In the data below, which lines hold the word "peers"? Copy them.
▼
@[simp] theorem setFp_liu (x : FieldPort) : (s.setFp x).liu = s.liu := rfl
@[simp] theorem setFp_peers (x : FieldPort) : (s.setFp x).peers = s.peers := rfl
@[simp] theorem setFp_se (x : FieldPort) : (s.setFp x).se = s.se := rfl
@[simp] theorem setFp_hu (x : FieldPort) : (s.setFp x).hu = s.hu := rfl
@[simp] theorem setFp_cu (x : FieldPort) : (s.setFp x).cu = s.cu := rfl
@[simp] theorem setFp_rl (x : FieldPort) : (s.setFp x).rl = s.rl := rfl
@[simp] theorem setFp_fu (x : FieldPort) : (s.setFp x).fu = s.fu := rfl
@[simp] theorem setFp_tie (x : FieldPort) : (s.setFp x).tie = s.tie := rfl
@[simp] theorem setFp_turbine (x : FieldPort) : (s.setFp x).turbine = s.turbine := rfl
@[simp] theorem setFp_mu (x : FieldPort) : (s.setFp x).mu = s.mu := rfl
@[simp] theorem setFp_dc (x : FieldPort) : (s.setFp x).dc = s.dc := rfl
@[simp] theorem setFp_rs (x : FieldPort) : (s.setFp x).rs = s.rs := rfl
@[simp] theorem setFp_fp (x : FieldPort) : (s.setFp x).fp = x := rfl
@[simp] theorem setFp_mc (x : FieldPort) : (s.setFp x).mc = s.mc := rfl
@[simp] theorem setFp_freeNext (x : FieldPort) : (s.setFp x).freeNext = s.freeNext := rfl
@[simp] theorem setFp_pending (x : FieldPort) : (s.setFp x).pending = s.pending := rfl

@[simp] theorem setMc_liu (x : ModeController) : (s.setMc x).liu = s.liu := rfl
@[simp] theorem setMc_peers (x : ModeController) : (s.setMc x).peers = s.peers := rfl
@[simp] theorem setMc_se (x : ModeController) : (s.setMc x).se = s.se := rfl
@[simp] theorem setMc_hu (x : ModeController) : (s.setMc x).hu = s.hu := rfl
@[simp] theorem setMc_cu (x : ModeController) : (s.setMc x).cu = s.cu := rfl
@[simp] theorem setMc_rl (x : ModeController) : (s.setMc x).rl = s.rl := rfl
@[simp] theorem setMc_fu (x : ModeController) : (s.setMc x).fu = s.fu := rfl
@[simp] theorem setMc_tie (x : ModeController) : (s.setMc x).tie = s.tie := rfl
@[simp] theorem setMc_turbine (x : ModeController) : (s.setMc x).turbine = s.turbine := rfl
@[simp] theorem setMc_mu (x : ModeController) : (s.setMc x).mu = s.mu := rfl
@[simp] theorem setMc_dc (x : ModeController) : (s.setMc x).dc = s.dc := rfl
@[simp] theorem setMc_rs (x : ModeController) : (s.setMc x).rs = s.rs := rfl
@[simp] theorem setMc_fp (x : ModeController) : (s.setMc x).fp = s.fp := rfl
@[simp] theorem setMc_mc (x : ModeController) : (s.setMc x).mc = x := rfl
@[simp] theorem setMc_freeNext (x : ModeController) : (s.setMc x).freeNext = s.freeNext := rfl
@[simp] theorem setMc_pending (x : ModeController) : (s.setMc x).pending = s.pending := rfl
▲
■ **Solution to the exercise**:
@[simp] theorem setFp_peers (x : FieldPort) : (s.setFp x).peers = s.peers := rfl
@[simp] theorem setMc_peers (x : ModeController) : (s.setMc x).peers = s.peers := rfl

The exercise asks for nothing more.